Where a line in the listing contains the string "tensor", copy that line out.

---------- Records for this task ----------

-- ==== Sys2Proof/Machine/Row.lean ====
section
/-! DEFINITION. The turn engines' STORE (R182, R183) and the row engines (R196 to R200). -/
namespace Sys2Proof
open Sys2Proof.Machine

/-- Whether the lines of a scratchpad tensor stay below the end of the scratchpad. -/
def TStream.fits (x : TStream) (rows cols : Nat) : Bool :=
  rows == 0 || (extentFits x.addr x.stride rows (x.fmt.lineBytes cols) &&
    (!x.fmt.scaled || extentFits x.scale x.sstride rows (cdiv cols 32)))

/-- The scratchpad ranges of a tensor on a tile. -/
def TStream.ranges (x : TStream) (t rows cols : Nat) : List (Nat × Nat) :=
  Machine.lineRanges (spadBase t + x.addr) x.stride rows (x.fmt.lineBytes cols) ++
    (if x.fmt.scaled then Machine.lineRanges (spadBase t + x.scale) x.sstride rows (cdiv cols 32) else [])

/-- Line i of a scratchpad tensor. -/
def TStream.line (x : TStream) (m : Mem) (t i n : Nat) : List FVal :=
  lineVals m x.fmt (spadBase t + x.addr + i * x.stride) (spadBase t + x.scale + i * x.sstride) n

/-- Lines written to a scratchpad tensor. -/
def TStream.store (x : TStream) (m : Mem) (t : Nat) (ls : List (List Byte × List Byte)) : Mem :=
  let m := m.writeLines (spadBase t + x.addr) x.stride (ls.map (·.1))
  if x.fmt.scaled then m.writeLines (spadBase t + x.scale) x.sstride (ls.map (·.2)) else m

end Sys2Proof

namespace Sys2Proof.Machine

/-! ### STORE (R182, R183) -/

/-- Element codes of a plain tensor turned exactly (R183). -/
def turnCodes (m : Mem) (t : Nat) (a : TurnArgs) : List (List Byte × List Byte) :=
  (List.range a.cols).map (fun j =>
    ((List.range a.rows).flatMap (fun i =>
      leBytes (a.src.fmt.bytes 1) (elemCode m a.src.fmt (spadBase t + a.src.addr + i * a.src.stride) j)), []))

/-- STORE: a tensor is written back turned, in the format it has; a scaled one is re-blocked by RNE (R183). Formats a turn engine does not
convert or transpose (R55, R183) are FMT. The record's words are not given (log entry 1). -/
def execTurnStore (t : TileIx) (p : Fin 2) (src : Src) (a : TurnArgs) (s : State) : Host.Outcome State Fault Refusal :=
  let dst := { a.dst with fmt := a.src.fmt }
  if !s.engineTakes t 4 p src (fun _ => true) then .next s
  else if !([.e4m3, .e5m2, .bf16] : List NF).contains a.src.fmt then .next (s.programFault src 1 t 4 p)
  else if !(a.src.fits a.rows a.cols) || !(dst.fits a.cols a.rows) then .next (s.programFault src 5 t 4 p)
  else .next (s.readOr src t 4 p (a.src.ranges t a.rows a.cols) (fun s =>
    let rows := (List.range a.rows).map (fun i => a.src.line s.mem t i a.cols)
    let (ls, st) := if a.src.fmt.scaled then turnLines a.src.fmt a.cols rows else (turnCodes s.mem t a, {})
    let k := t.val * 2 + p.val
    let s := s.setMem (dst.store s.mem t ls)
    (s.setEng { s.eng with turn := s.eng.turn.set k ((s.eng.turn.get {} k).join st) }).clearFailed (dst.ranges t a.cols a.rows) |>.finish src t 4 p))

----------

• Solution to this problem:
/-- Whether the lines of a scratchpad tensor stay below the end of the scratchpad. -/
/-- The scratchpad ranges of a tensor on a tile. -/
/-- Line i of a scratchpad tensor. -/
/-- Lines written to a scratchpad tensor. -/
/-- Element codes of a plain tensor turned exactly (R183). -/
/-- STORE: a tensor is written back turned, in the format it has; a scaled one is re-blocked by RNE (R183). Formats a turn engine does not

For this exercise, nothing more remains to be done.